### EXERCISE DIRECTIONS:
Find every line in the records below that contains the word "checks", and copy each such line.

• • •

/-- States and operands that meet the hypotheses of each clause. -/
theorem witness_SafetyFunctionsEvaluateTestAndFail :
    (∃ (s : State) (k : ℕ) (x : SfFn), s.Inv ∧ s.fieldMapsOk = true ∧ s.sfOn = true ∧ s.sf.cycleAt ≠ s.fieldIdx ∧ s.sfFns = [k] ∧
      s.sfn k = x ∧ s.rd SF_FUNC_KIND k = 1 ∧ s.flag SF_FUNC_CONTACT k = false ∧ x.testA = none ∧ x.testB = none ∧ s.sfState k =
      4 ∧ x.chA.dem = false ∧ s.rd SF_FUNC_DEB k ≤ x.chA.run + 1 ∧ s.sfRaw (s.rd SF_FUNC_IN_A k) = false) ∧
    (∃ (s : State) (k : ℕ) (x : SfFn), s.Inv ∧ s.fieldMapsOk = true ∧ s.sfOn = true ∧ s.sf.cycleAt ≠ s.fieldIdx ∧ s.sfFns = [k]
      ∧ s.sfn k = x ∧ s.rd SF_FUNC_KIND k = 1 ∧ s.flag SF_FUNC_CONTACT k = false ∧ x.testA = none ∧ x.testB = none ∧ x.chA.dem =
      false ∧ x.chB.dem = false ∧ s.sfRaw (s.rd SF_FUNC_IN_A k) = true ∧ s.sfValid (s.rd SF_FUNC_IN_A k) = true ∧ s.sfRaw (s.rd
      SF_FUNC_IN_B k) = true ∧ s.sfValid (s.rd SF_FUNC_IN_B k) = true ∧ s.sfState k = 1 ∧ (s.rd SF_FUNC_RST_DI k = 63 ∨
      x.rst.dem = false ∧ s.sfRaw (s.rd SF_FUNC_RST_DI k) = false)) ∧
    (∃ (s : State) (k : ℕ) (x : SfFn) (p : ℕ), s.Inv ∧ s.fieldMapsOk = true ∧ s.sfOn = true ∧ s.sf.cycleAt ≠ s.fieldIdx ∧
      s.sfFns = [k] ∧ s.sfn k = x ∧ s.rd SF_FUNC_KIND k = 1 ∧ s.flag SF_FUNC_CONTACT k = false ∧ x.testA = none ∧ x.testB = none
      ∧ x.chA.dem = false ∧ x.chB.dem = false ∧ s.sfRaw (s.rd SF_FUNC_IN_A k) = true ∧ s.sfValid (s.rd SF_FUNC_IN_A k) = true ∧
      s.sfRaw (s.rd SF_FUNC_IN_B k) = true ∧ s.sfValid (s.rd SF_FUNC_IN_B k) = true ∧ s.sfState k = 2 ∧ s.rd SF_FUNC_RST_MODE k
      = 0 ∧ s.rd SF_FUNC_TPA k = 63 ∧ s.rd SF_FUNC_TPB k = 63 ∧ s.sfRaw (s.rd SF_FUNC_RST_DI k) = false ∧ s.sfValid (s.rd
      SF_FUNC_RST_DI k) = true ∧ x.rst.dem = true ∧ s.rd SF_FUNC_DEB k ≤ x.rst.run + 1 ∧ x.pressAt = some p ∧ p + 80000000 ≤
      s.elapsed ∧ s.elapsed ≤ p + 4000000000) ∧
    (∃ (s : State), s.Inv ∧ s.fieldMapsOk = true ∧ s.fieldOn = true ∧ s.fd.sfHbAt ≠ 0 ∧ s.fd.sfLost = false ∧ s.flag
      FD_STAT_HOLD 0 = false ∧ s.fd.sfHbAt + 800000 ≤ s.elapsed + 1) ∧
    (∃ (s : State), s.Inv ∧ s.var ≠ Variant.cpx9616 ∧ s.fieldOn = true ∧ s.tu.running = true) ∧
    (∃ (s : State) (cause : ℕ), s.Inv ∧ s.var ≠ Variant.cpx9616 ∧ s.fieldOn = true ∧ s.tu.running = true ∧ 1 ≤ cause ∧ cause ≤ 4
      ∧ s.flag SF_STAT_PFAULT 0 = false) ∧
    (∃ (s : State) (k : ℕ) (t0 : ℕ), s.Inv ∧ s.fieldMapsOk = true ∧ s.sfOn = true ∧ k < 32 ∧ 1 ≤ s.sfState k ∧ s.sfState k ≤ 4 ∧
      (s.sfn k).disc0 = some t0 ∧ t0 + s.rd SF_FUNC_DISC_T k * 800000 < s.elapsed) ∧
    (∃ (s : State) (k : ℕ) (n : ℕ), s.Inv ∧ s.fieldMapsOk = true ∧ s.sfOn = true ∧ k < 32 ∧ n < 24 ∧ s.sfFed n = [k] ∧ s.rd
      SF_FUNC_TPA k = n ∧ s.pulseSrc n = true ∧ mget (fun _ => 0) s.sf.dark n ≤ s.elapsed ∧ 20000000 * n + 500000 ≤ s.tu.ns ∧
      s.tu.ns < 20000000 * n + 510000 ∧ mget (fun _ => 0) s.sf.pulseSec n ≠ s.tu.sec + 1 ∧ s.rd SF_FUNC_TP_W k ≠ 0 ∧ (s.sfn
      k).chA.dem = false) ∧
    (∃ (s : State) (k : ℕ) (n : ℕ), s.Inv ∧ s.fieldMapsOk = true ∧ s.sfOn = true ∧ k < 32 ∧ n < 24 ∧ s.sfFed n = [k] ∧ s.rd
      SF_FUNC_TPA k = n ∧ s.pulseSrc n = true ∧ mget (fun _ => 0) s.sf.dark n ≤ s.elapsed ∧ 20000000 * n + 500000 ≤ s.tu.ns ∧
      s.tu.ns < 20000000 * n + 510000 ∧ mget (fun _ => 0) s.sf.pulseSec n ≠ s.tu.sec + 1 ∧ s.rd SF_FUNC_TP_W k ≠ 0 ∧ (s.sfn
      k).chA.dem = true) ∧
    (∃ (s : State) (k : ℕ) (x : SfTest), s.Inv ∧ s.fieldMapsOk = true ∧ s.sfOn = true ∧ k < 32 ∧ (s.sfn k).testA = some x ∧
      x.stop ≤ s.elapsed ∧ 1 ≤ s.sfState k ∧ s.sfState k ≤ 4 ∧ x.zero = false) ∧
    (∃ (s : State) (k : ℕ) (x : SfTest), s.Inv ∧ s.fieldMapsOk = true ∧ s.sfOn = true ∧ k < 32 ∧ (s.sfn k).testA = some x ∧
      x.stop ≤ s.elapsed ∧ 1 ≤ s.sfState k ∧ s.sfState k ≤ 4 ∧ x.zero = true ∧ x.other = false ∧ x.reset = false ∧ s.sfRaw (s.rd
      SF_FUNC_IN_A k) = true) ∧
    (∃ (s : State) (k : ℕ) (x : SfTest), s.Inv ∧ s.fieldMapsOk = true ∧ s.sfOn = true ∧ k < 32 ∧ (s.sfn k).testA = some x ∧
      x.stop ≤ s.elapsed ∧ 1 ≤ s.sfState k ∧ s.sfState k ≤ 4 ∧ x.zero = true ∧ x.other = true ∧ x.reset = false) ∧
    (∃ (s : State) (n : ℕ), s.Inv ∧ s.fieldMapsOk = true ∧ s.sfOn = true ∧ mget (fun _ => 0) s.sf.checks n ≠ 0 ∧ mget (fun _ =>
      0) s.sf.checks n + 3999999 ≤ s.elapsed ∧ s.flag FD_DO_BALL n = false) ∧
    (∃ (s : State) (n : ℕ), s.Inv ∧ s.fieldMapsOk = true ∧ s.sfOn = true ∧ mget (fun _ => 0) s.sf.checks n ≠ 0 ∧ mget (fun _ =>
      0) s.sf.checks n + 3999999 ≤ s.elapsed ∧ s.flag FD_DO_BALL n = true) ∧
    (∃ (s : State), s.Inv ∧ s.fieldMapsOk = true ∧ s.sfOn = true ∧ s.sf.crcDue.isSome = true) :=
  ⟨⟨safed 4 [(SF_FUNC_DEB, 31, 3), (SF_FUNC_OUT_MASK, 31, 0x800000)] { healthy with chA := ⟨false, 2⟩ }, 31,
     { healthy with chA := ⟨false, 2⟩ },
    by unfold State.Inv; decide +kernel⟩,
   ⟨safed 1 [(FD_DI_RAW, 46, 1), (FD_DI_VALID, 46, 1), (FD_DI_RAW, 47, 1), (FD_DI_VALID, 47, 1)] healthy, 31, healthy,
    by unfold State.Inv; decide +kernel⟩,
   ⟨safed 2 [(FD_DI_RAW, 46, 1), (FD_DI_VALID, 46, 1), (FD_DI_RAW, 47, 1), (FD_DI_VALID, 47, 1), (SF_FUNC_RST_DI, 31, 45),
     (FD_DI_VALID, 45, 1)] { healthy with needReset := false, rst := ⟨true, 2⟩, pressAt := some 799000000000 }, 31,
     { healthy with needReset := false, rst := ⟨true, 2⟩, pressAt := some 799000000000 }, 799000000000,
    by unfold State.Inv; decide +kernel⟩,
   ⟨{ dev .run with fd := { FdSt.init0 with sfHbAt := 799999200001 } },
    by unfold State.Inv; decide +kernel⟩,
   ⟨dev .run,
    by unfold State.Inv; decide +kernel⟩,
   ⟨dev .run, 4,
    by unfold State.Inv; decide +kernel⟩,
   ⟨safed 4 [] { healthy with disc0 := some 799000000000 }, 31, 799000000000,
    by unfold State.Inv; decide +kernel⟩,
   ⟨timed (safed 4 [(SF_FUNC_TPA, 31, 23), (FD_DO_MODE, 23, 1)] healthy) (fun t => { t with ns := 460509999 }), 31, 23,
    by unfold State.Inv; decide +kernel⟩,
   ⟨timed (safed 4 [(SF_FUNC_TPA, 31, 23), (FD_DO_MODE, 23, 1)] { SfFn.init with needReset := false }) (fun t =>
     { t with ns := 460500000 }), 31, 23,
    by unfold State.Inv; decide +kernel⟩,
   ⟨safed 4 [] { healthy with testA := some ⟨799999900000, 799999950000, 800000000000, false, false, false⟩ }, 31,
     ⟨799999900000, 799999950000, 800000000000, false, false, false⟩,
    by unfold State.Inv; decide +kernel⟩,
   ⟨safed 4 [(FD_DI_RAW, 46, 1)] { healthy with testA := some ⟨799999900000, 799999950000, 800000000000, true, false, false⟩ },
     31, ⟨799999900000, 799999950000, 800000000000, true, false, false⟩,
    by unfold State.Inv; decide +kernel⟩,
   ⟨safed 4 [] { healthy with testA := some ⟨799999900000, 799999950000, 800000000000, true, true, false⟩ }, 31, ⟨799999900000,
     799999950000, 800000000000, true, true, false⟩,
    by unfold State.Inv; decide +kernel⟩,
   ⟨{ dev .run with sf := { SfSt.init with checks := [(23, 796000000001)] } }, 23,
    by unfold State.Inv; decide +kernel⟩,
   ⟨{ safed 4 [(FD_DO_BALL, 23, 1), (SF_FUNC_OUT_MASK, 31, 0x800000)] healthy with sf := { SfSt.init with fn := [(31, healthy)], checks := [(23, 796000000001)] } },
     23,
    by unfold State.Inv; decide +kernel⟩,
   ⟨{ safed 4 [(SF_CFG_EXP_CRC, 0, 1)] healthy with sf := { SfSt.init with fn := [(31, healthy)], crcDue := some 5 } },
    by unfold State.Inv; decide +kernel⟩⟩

• • •

### ANSWER BOX:
    (∃ (s : State) (n : ℕ), s.Inv ∧ s.fieldMapsOk = true ∧ s.sfOn = true ∧ mget (fun _ => 0) s.sf.checks n ≠ 0 ∧ mget (fun _ =>
      0) s.sf.checks n + 3999999 ≤ s.elapsed ∧ s.flag FD_DO_BALL n = false) ∧
    (∃ (s : State) (n : ℕ), s.Inv ∧ s.fieldMapsOk = true ∧ s.sfOn = true ∧ mget (fun _ => 0) s.sf.checks n ≠ 0 ∧ mget (fun _ =>
      0) s.sf.checks n + 3999999 ≤ s.elapsed ∧ s.flag FD_DO_BALL n = true) ∧
   ⟨{ dev .run with sf := { SfSt.init with checks := [(23, 796000000001)] } }, 23,
   ⟨{ safed 4 [(FD_DO_BALL, 23, 1), (SF_FUNC_OUT_MASK, 31, 0x800000)] healthy with sf := { SfSt.init with fn := [(31, healthy)], checks := [(23, 796000000001)] } },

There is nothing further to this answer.